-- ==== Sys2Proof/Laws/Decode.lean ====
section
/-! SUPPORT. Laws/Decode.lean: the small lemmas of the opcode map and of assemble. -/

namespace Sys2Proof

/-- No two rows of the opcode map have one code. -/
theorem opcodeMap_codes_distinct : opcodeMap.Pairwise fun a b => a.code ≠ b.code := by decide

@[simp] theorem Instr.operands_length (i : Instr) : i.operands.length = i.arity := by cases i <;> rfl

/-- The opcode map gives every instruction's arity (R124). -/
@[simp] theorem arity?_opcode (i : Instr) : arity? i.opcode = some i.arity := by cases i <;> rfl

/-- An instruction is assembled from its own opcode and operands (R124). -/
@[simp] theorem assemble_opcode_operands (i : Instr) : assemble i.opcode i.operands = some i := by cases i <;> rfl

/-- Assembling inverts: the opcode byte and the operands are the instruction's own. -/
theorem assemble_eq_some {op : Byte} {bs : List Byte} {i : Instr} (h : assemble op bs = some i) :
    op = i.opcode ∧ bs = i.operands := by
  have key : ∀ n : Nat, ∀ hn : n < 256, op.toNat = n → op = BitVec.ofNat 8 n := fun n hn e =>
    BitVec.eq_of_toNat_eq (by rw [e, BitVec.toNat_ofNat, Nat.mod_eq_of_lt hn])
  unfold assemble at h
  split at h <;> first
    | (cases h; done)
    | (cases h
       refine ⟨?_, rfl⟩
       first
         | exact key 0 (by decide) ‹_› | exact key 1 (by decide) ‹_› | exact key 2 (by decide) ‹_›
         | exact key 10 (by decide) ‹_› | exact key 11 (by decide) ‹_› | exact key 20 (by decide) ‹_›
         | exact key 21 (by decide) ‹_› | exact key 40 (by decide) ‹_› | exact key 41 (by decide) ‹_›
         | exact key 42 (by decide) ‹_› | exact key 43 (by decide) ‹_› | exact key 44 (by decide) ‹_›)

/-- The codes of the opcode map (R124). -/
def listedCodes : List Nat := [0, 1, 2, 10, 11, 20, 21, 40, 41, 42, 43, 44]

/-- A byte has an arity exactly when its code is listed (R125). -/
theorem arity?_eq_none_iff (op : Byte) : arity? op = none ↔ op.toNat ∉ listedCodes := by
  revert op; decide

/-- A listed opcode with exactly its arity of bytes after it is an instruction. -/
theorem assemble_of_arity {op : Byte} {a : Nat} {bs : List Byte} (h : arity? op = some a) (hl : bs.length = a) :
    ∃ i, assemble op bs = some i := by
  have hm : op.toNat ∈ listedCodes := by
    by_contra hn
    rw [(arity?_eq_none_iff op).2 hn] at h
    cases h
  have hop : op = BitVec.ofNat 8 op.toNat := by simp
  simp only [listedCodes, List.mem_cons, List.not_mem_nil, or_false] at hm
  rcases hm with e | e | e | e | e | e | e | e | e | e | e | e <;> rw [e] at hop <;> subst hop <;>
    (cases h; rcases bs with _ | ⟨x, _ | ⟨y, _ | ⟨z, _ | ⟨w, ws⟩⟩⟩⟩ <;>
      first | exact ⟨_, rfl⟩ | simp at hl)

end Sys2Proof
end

-=-=-=-=-

● WORK TASK
The lines to copy are those in the records above containing the word "decide".

● TASK RESPONSE
theorem opcodeMap_codes_distinct : opcodeMap.Pairwise fun a b => a.code ≠ b.code := by decide
         | exact key 0 (by decide) ‹_› | exact key 1 (by decide) ‹_› | exact key 2 (by decide) ‹_›
         | exact key 10 (by decide) ‹_› | exact key 11 (by decide) ‹_› | exact key 20 (by decide) ‹_›
         | exact key 21 (by decide) ‹_› | exact key 40 (by decide) ‹_› | exact key 41 (by decide) ‹_›
         | exact key 42 (by decide) ‹_› | exact key 43 (by decide) ‹_› | exact key 44 (by decide) ‹_›)
  revert op; decide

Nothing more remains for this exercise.